**WHAT THIS TASK INVOLVES:** Reply with only a number, the count of lines in the listing that include the word "BitVec".

**EXERCISE MATERIALS:**
-- ==== Sys2Proof/Tests/Slice0.lean ====
section
/-!
SUPPORT. Tests: for every statement a state and operands that meet its hypotheses, an ill-formed command for each check of
well-formedness, and one step of some commands on fixed values.
-/

open Sys2Proof Sys2Proof.Machine

namespace Sys2Proof.Tests

set_option maxRecDepth 10000
set_option linter.unusedVariables false
set_option Elab.async false

/-! ## Small states -/

/-- Frame 1,000. -/
def t0 : TS := 2560000

/-- A module in READY with its owner session open over PCIe, and both laser enables high. -/
def ready : State := { State.reset with
  now := t0
  tick := t0
  frameAt := t0
  micro := t0
  frameNo := 1000
  host := { hostReset with
    pcieUp := true
    ownerEver := true
    sessions := { sessionReset with isOpen := true, level := 2, slotKey := 0, lastAt := t0 } :: List.replicate 7 sessionReset }
  twin := { twinReset with state := 0, own := true }
  power := { powerReset with state := 3, started := true, laserEnA := true, laserEnB := true } }

/-- The same in EXPOSE. -/
def exposing : State := { ready with power := { ready.power with state := 4 } }

/-- The same in IDLE. -/
def idle : State := { ready with power := { ready.power with state := 2 } }

/-- Beam 0 as given. -/
def withBeam (f : Beam → Beam) : State := exposing.updBeam 0 f

/-- Beam 0 in RUN with an EXPOSE_INLINE of 16 bytes begun: a record of two words of 8 bytes, of which `n` are fetched. -/
def inlineCmd (n : Nat) (planned : Bool) : ExpCmd :=
  ⟨0, 0, 7, .inline (zeros 2 ++ le 2 2 ++ zeros 12), true, n, 0, planned, 0, 0, 0, 0, 0⟩

def markCmd (begun : Bool) : ExpCmd := ⟨0, 0, 7, .mark, begun, 0, 0, true, 0, 0, 0, 0, 0⟩

/-- An accession in the store. -/
def accn (size : Nat) : Accn := ⟨0, size, granulesOf size, 0, [], 0, false, 0, 0, 0, 0, 0, 0⟩

def withAccs (s : State) (l : List (Nat × Accn)) : State := l.foldl (fun s a => s.updStore fun st => { st with accs := assocPut st.accs a.1 a.2 }) s

/-- A packet of the owner session, in sequence. -/
def pk (stream : Nat) (payload : List Byte) : Packet := ⟨.pcie, t0, 3, 0, stream, 0, true, payload⟩

/-- The payload of a PARAM_WRITE. -/
def write (pid v : Nat) : List Byte := le 4 pid ++ le 4 v

/-- A raster descriptor of 4 pixels by 2 lines over two accessions of pool 1. -/
def rasDesc : List Byte :=
  le 4 0x01000000 ++ le 4 noAcc ++ zeros 8 ++ le 4 0 ++ le 4 10000 ++ le 2 4 ++ le 2 2 ++ le 4 1000 ++ zeros 2 ++ zeros 2 ++ le 4 9
def theMove : Move := ⟨0, 100, false, 1000, 1000, 1000, 0, 9, 0, 0, 0⟩

def theBoot : Boot := ⟨false, false, 0, true, [], [], [], [], []⟩

/-- What a PARAM_WRITE of the data plane asks. -/
def writeAble (pid : Nat → Bool) (b : State) (x : Ctx) : Bool :=
  b.mayWrite x && pid (u32 x.payload 0) && pidRegion (u32 x.payload 0) ≠ 0

/-- What a PARAM_WRITE of the management plane asks. -/
def manageAble (pid : Nat → Bool) (b : State) (x : Ctx) : Bool :=
  b.mayWrite x && pid (u32 x.payload 0) && !isBroadcast (u32 x.payload 0) && pidRegion (u32 x.payload 0) = 0 &&
    u32 x.payload 0 ≠ P.SYS_FW_LOAD

/-- The good identification frame of a mode 2 laser. -/
def serialIdent : Nat :=
  let v := 0x40000002
  v + 4 * crc4 (bitsMsb 1 1 ++ bitsMsb 24 (bits v 29 6)) 0

def hot : List (Option Nat) := [some 0x43480000]

def theTrip : Trip := ⟨0, 1, 0x43480000, 0⟩

/-- IDLE, with nominal calibration, and channel 0 of housekeeping past its shutdown limit in the round before. -/
def hotIdle : State :=
  { idle with
    mram := { mramReset with calBad := true }
    power := { idle.power with hk := ⟨[], false, true, true, false, 0⟩ :: List.replicate 63 ⟨[], false, false, false, false, 0⟩ } }

/-- The code groups of a SOF and of octets behind it. -/
def onLine (bytes : List Byte) : List (BitVec 10) := (encodeSyms false (K27_7 :: bytes.map symD)).1.map (BitVec.ofNat 10)

def theCommit : Commit := ⟨1, [(0x36, 0, [])], none, 0, 0, true⟩

/-- The code group of a SOF, and those of octets behind it. -/
def sofGroup : BitVec 10 := (onLine []).headD 0
def afterSof (bytes : List Byte) : List (BitVec 10) := (onLine bytes).tail

/-- A planned gate of a beam that waits for SYNC_IN. -/
def theGate : GateInt := { (default : GateInt) with t0 := (t0 : Int) - 10, t1 := (t0 : Int) + 100000 }


/-! ## Tags of opaque nonces -/

/-- The tag as a function of its byte. -/
def tagByte (suffix : List Byte) (i : Nat) : Byte := (hmac256 ((List.range 32).map Config.factoryKey) (nonceBytes 0 ++ suffix)).getD i 0

/-- The 16 bytes of the factory key's tag of a nonce and a suffix. -/
def tagOf (suffix : List Byte) : List Byte :=
  (List.range 16).map (tagByte suffix)

/-- A state whose first nonce has been given to session i. -/
def nonced (s : State) (log : Bool) (i : Nat) : State := s.updHost fun h => { h with nonces := [⟨log, .pcie, i, 0, t0⟩] }

theorem take_tag (l : List Byte) (h : l.length = 32) : l.take 16 = (List.range 16).map fun i => l.getD i 0 := by
  apply List.ext_getElem
  · simp [h]
  · intro i h1 h2
    simp only [List.length_take, h] at h1
    have : i < l.length := by omega
    simp [List.getD_eq_getElem?_getD, List.getElem?_eq_getElem this]

theorem tag_ok (s : State) (level : Nat) (suffix : List Byte) (hs : s.mram = mramReset) (hl : level ≤ 2)
    (h : (hmac256 ((List.range 32).map Config.factoryKey) (nonceBytes 0 ++ suffix)).length = 32) :
    s.tagOk 0 level (some (nonceBytes 0)) suffix (tagOf suffix) = true := by
  simp only [State.tagOk, hs, mramReset, List.getElem?_cons_zero, take_tag _ h]
  exact (Bool.and_eq_true _ _).mpr ⟨decide_eq_true hl, beq_self_eq_true _⟩

/-- A packet with the tag of its suffix. -/
def tagged (suffix : List Byte) : Packet := pk 0 ([0, 0, 0, 0] ++ tagOf suffix)

/-- A module in SHADOW, with an OBSERVE session open and its nonce given. -/
def seizing : State :=
  nonced ({ ready with
    host := { ready.host with sessions := { sessionReset with held := true } :: { sessionReset with isOpen := true, level := 0, lastAt := t0 } :: List.replicate 6 sessionReset }
    twin := { ready.twin with paired := true, state := 3, partner := 2, own := false } }) false 1

theorem filterMap_same {α β : Type} (f g : α → Option β) : ∀ l : List α, (∀ a ∈ l, f a = g a) → l.filterMap f = l.filterMap g
  | [], _ => rfl
  | a :: l, h => by
    rw [List.filterMap_cons, List.filterMap_cons, h a (.head l), filterMap_same f g l fun x hx => h x (.tail a hx)]

/-- The one waiting command is the next where nothing holds it. -/
theorem next_one (s : State) (i : Nat) (w : Waiting) (hi : i = 0 ∨ i = 1) (hw : ((s.session i).stream 0).waiting = [w])
    (hn : (List.range 8).all (fun j => (List.range 32).all fun k => (j == i && k == 0) || ((s.session j).stream k).waiting.isEmpty) = true)
    (hh : s.holdsBack (w.ctx i 0) = false) : s.nextCommand = some (w.ctx i 0) := by
  have hf : ∀ j ∈ List.range 8, ∀ k ∈ List.range 32, s.frontOf j k = if j = i ∧ k = 0 then some (w.ctx i 0) else none := by
    intro j hj k hk
    by_cases h : j = i ∧ k = 0
    · obtain ⟨rfl, rfl⟩ := h
      simp [State.frontOf, hw, hh]
    · have := List.all_eq_true.mp (List.all_eq_true.mp hn j hj) k hk
      have he : ((s.session j).stream k).waiting = [] := by
        simpa [h] using this
      simp [State.frontOf, he, h]
  have hl : ((List.range 8).flatMap fun j => (List.range 32).filterMap fun k => s.frontOf j k) =
      (List.range 8).flatMap fun j => (List.range 32).filterMap fun k => if j = i ∧ k = 0 then some (w.ctx i 0) else none := by
    simp only [List.flatMap]
    exact congrArg List.flatten (List.map_congr_left fun j hj => filterMap_same _ _ _ fun k hk => hf j hj k hk)
  rw [State.nextCommand, hl]
  rcases hi with rfl | rfl <;> rfl

/-- The command of a tagged packet as it waits. -/
def waitsTagged (op : Nat) (suffix : List Byte) : Waiting := ⟨op, 0, 0, t0, 0, (tagged suffix).payload, false⟩

theorem clear_next : ((nonced ready true 0).taken 0x7003 (tagged [0x4C, 0]) 0).nextCommand =
    some ((nonced ready true 0).ctxOf 0x7003 (tagged [0x4C, 0]) 0) :=
  next_one ((nonced ready true 0).taken 0x7003 (tagged [0x4C, 0]) 0) 0 (waitsTagged 0x7003 [0x4C, 0]) (.inl rfl) rfl (by decide +kernel)
    (by decide +kernel)

theorem seize_next : (seizing.taken 0x6002 (tagged [0x53, 0]) 1).nextCommand = some (seizing.ctxOf 0x6002 (tagged [0x53, 0]) 1) :=
  next_one (seizing.taken 0x6002 (tagged [0x53, 0]) 1) 1 (waitsTagged 0x6002 [0x53, 0]) (.inr rfl) rfl (by decide +kernel) (by decide +kernel)

theorem clear_taken : (nonced ready true 0).takes 0x7003 (tagged [0x4C, 0]) 0 = true := by
  simp only [State.takes, State.reaches, clear_next, Bool.and_eq_true, decide_true]
  repeat' apply And.intro
  all_goals decide +kernel

theorem seize_taken : seizing.takes 0x6002 (tagged [0x53, 0]) 1 = true := by
  simp only [State.takes, State.reaches, seize_next, Bool.and_eq_true, decide_true]
  repeat' apply And.intro
  all_goals decide +kernel

/-- What LOG_CLEAR asks. -/
def clearAble (b : State) (c : Ctx) : Bool :=
  let slot := u8 c.payload 0
  let n := b.takeNonce true (b.session c.sess).ep c.sess
  slot ≤ 7 && n.2.tagOk slot 2 n.1 [0x4C, BitVec.ofNat 8 slot] (field c.payload 4 16)

/-- What TWIN_SEIZE asks. -/
def seizeAble (b : State) (c : Ctx) : Bool :=
  let slot := u8 c.payload 0
  let n := b.takeNonce false (b.session c.sess).ep c.sess
  b.twin.state = 3 && slot ≤ 7 && n.2.tagOk slot 1 n.1 [0x53, BitVec.ofNat 8 slot] (field c.payload 4 16)

theorem clear_able : clearAble ((nonced ready true 0).begun 0x7003 (tagged [0x4C, 0]) 0) ((nonced ready true 0).ctxOf 0x7003 (tagged [0x4C, 0]) 0) = true := by
  have h1 : u8 ((nonced ready true 0).ctxOf 0x7003 (tagged [0x4C, 0]) 0).payload 0 = 0 := by decide +kernel
  have h2 : field ((nonced ready true 0).ctxOf 0x7003 (tagged [0x4C, 0]) 0).payload 4 16 = tagOf [0x4C, 0] := rfl
  have h3 : (((nonced ready true 0).begun 0x7003 (tagged [0x4C, 0]) 0).takeNonce true
      (((nonced ready true 0).begun 0x7003 (tagged [0x4C, 0]) 0).session ((nonced ready true 0).ctxOf 0x7003 (tagged [0x4C, 0]) 0).sess).ep
      ((nonced ready true 0).ctxOf 0x7003 (tagged [0x4C, 0]) 0).sess).1 = some (nonceBytes 0) := rfl
  simp only [clearAble, h1, h2, h3]
  exact (Bool.and_eq_true _ _).mpr ⟨rfl, tag_ok _ 2 _ rfl (by omega) rfl⟩

theorem seize_able : seizeAble (seizing.begun 0x6002 (tagged [0x53, 0]) 1) (seizing.ctxOf 0x6002 (tagged [0x53, 0]) 1) = true := by
  have h1 : u8 (seizing.ctxOf 0x6002 (tagged [0x53, 0]) 1).payload 0 = 0 := by decide +kernel
  have h2 : field (seizing.ctxOf 0x6002 (tagged [0x53, 0]) 1).payload 4 16 = tagOf [0x53, 0] := rfl
  have h3 : ((seizing.begun 0x6002 (tagged [0x53, 0]) 1).takeNonce false
      ((seizing.begun 0x6002 (tagged [0x53, 0]) 1).session (seizing.ctxOf 0x6002 (tagged [0x53, 0]) 1).sess).ep
      (seizing.ctxOf 0x6002 (tagged [0x53, 0]) 1).sess).1 = some (nonceBytes 0) := rfl
  simp only [seizeAble, h1, h2, h3]
  exact (Bool.and_eq_true _ _).mpr ⟨rfl, tag_ok _ 1 _ rfl (by omega) rfl⟩

/-! ## States of the other statements -/

/-- A beam in RUN whose gate is high, as both enables allow. -/
def lasing : State := withBeam fun b => { b with st := 3, laser := { laserReset with gate := true } }

theorem lasing_safe (l : List Instr) : ({ lasing with pending := l } : State).GateSafe := by
  intro b hb hg
  show lasing.gateAllowed = true
  decide +kernel

/-- The owner session over UDP, port 0, with generation 3. -/
def overUdp : State :=
  (ready.setRg P.ETH_IPV4 0 0xC0A80001).updSession 0 fun x => { x with ep := .udp 1 40000 0 udpShp2 }

/-- A settled pair, whose ACTIVE this module is. -/
def paired : State := ready.updTwin fun t => { t with paired := true, state := 2, partner := 3, linkUp := true, heard := true }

**RESULT OF THIS EXERCISE:** 5